According to La Nación, in 2016 Satellogic had already managed to put 5 of its satellites into orbit. Fresh and Sweet potato; Captain Beto (in tribute to Luis Alberto Spinetta) Manolito (for the humorist Quino) and Tita, and promises that there will be many more. The last devices that were launched into space allow for the monitoring of fields, crops, oil industries and infrastructure in real time. For that, they have three cameras of one-meter resolution: a multispectral, a hyperspectral and a thermal one. All the nanosatellites were designed with technology developed in Argentina and without using space devices, only consumer electronics.

Satellogic currently has 8 of its satellites in orbit and plans for 2020 to have 300 satellites. Aviv Cohen of Satellogic told Asgardia Space News that the company works very hard every day to improve its satellite design and launch additional satellites. Thanks to this spirit, the “constellation of dedicated satellites” are working on a new offer.
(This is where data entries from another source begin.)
theorem waiting_runningCrc : waiting.fr.RunningCrc :=
  show (waiting.fr.fCrc, waiting.fr.fPrev) = _ by decide

theorem waiting_queueGood : waiting.QueueGood := by
  intro p hp
  obtain rfl : p = statusPacket := List.mem_singleton.mp hp
  exact ⟨by decide, by decide, by decide⟩

theorem witness_EncodeOfDecodedIsTheTransaction :
    decode { word := 0x3005, payload := [0x31] } = .op (.enc 0x05 [0x31]) := by decide

theorem witness_StepPerformsTheDecodedOperation :
    (base.withPending [.op { word := 0x2102, payload := [] }]).pending = .op { word := 0x2102, payload := [] } :: [] ∧
    decode { word := 0x2102, payload := [] } = .op (.frFeed 0x02) := by decide

/-- Each of the three reasons of R78. -/
theorem witness_ReservedOperationGivesErrorResponse :
    (base.withPending [.op { word := 0x0400, payload := [] }]).pending = .op { word := 0x0400, payload := [] } :: [] ∧
    decode { word := 0x0400, payload := [] } = .reserved .opcode ∧
    (base.withPending [.op { word := 0x0300, payload := [0x01] }]).pending =
      .op { word := 0x0300, payload := [0x01] } :: [] ∧
    decode { word := 0x0300, payload := [0x01] } = .reserved .payload ∧
    (base.withPending [.op { word := 0x0001, payload := [] }]).pending = .op { word := 0x0001, payload := [] } :: [] ∧
    decode { word := 0x0001, payload := [] } = .reserved .argument := by decide

theorem witness_ResetEventPutsResetValues : (waiting.withPending [.reset]).pending = .reset :: [] := by decide

theorem witness_EveryStepAnswersANextState : State.reset.pending = [] := by decide

theorem enc_of_long {a : Byte} {body : List Byte} (s : State) (h : body.length > 1023) :
    exec (.enc a body) s = .next (respondErr s) := if_pos h

theorem enc_of_short {a : Byte} {body : List Byte} (s : State) (h : ¬ body.length > 1023) :
    exec (.enc a body) s = .next (respond (.frame (Packet.ofBody a body).wire) s) := if_neg h

/-- Both sides of the equivalence: the first reserved selector and the last named one, a body one byte too long and
the longest body. -/
theorem witness_ErrorResponseOnlyForBadOperands :
    exec (.frStat 0x07) base = .next (respondErr base) ∧
    exec (.frStat 0x06) base = .next (respond (.u32 0) base) ∧
    exec (.enc 0x00 (List.replicate 1024 0x00)) base = .next (respondErr base) ∧
    (∃ t, exec (.enc 0x00 (List.replicate 1023 0x00)) base = .next t ∧ ∃ l, t = respond (.frame l) base) := by
  have long : (List.replicate 1024 (0x00 : Byte)).length > 1023 := by rw [List.length_replicate]; decide
  have short : ¬ (List.replicate 1023 (0x00 : Byte)).length > 1023 := by rw [List.length_replicate]; decide
  exact ⟨rfl, rfl, enc_of_long base long, _, enc_of_short base short, _, rfl⟩

theorem witness_RunPerformsOperationsInIssueOrder : base.pending = [] := by decide

theorem witness_FetchWordIsPerformedNext : decodeTableWord 16 0x2102 = some (.frFeed 0x02) := by decide

/-- Updates with operations of other units, and a CRC_RD, in between; and no update at all. The unit is clear after
reset and after the reset event, with no CRC_CLR (T-CRC-31, T-CRC-33). -/
theorem witness_CrcUpdatesComputeCrc16 :
    (∀ i ∈ [Instr.crcUpd 0x31, .frFeed 0x02, .crcRd, .enc 0x00 [0x10], .crcUpd 0x32], i ≠ .crcClr) ∧
    (∀ i ∈ ([] : List Instr), i ≠ .crcClr) ∧ State.reset.crcu = { crc := 0x0000, prev := 0x00 } ∧
    (blockReset (base.withCrcu { crc := 0x1215, prev := 0x31 })).crcu = { crc := 0x0000, prev := 0x00 } := by decide

/-- Capacities at both ends of R10's range; an empty ring, a full one and one between. -/
theorem witness_RingPrimitives :
    (1 ≤ 1 ∧ 1 ≤ 65535 ∧ Ring.reset.Inv 1) ∧ (1 ≤ 65535 ∧ 65535 ≤ 65535 ∧ Ring.reset.Inv 65535) ∧
    (1 ≤ 3 ∧ 3 ≤ 65535 ∧ ((ringOf 3 [0x01, 0x02, 0x03]).write 3 0x04).Inv 3) ∧ (ringOf 4 [0x41, 0x42]).Inv 4 ∧
    (ringOf 4 [0x41, 0x42]).contents 4 = 0x41 :: [0x42] ∧ Ring.reset.contents 4 = [] :=
  ⟨⟨by decide, by decide, ring_empty_inv 1 (by decide)⟩, ⟨by decide, by decide, ring_empty_inv 65535 (by decide)⟩,
    ⟨by decide, by decide, ring_wrapped_inv⟩, ring_two_inv, by decide, by decide⟩

theorem witness_RbClrEmptiesTheRing :
    exec .rbClr (holding [0x41, 0x42]) = .next (respond .none ((holding [0x41, 0x42]).withRbx
      { head := 0, tail := 0, len := 0, mem := [(0, 0x41), (1, 0x42)] })) ∧
    1 ≤ (holding [0x41, 0x42]).params.rbxCap := ⟨rfl, by decide⟩

/-- A ring with room and a full ring. -/
theorem witness_RbWrStoresAtTheTail :
    (holding [0x41, 0x42]).params.Ok ∧ Memory.wf (holding [0x41, 0x42]).rbx.mem = true ∧
    (holding [0x41, 0x42]).rbx.len.toNat ≠ 4 ∧
    (holding [0x01, 0x02, 0x03, 0x04]).params.Ok ∧ Memory.wf (holding [0x01, 0x02, 0x03, 0x04]).rbx.mem = true ∧
    (holding [0x01, 0x02, 0x03, 0x04]).rbx.len.toNat = 4 :=
  ⟨base_params, by decide, by decide, base_params, by decide, by decide⟩

/-- For RbWritesKeepTheNewestBytes and RbReadsReturnTheContentsInOrder. -/
theorem witness_RbWritesAndReads :
    (holding [0x01, 0x02, 0x03, 0x04]).params.Ok ∧
    (holding [0x01, 0x02, 0x03, 0x04]).rbx.Inv (holding [0x01, 0x02, 0x03, 0x04]).params.rbxCap ∧
    base.params.Ok ∧ base.rbx.Inv base.params.rbxCap :=
  ⟨base_params, ring_full_inv, base_params, ring_empty_inv 4 (by decide)⟩

theorem witness_RbRdTakesTheByteAtTheHead : base.rbx.len = 0 ∧ (holding [0x41]).rbx.len ≠ 0 := by decide

theorem witness_RbLenReturnsTheNumberOfStoredBytes :
    (holding [0x01, 0x02, 0x03, 0x04]).rbx.Inv (holding [0x01, 0x02, 0x03, 0x04]).params.rbxCap := ring_full_inv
These allow a government or a company to develop their own Earth observation program at low cost, without the capital investment and with minimal technical risk. This program expands access to terrestrial images by offering 10 times the service at one-tenth of the cost.

So far, only a few national governments had access to data like this. But now, Satellogic allows any organization to have exclusive satellite access over a designated area of interest with unlimited data and complete control of the satellite’s task, the data at a much lower technical and risk cost. This is a unique offer.

Cohen added that Satellogic’s vision is to provide data and analysis almost in real time on the planet to both large and small organizations, research institutes, individuals and really anyone. This information will be available for large companies, but also for people with brilliant ideas or new business efforts. High-resolution data based on space need not be accessible only to governments and large organizations. To achieve this vision, the company is primarily interested in partnering with companies that can take advantage of their solutions and data to solve their own challenges or help address the needs of others.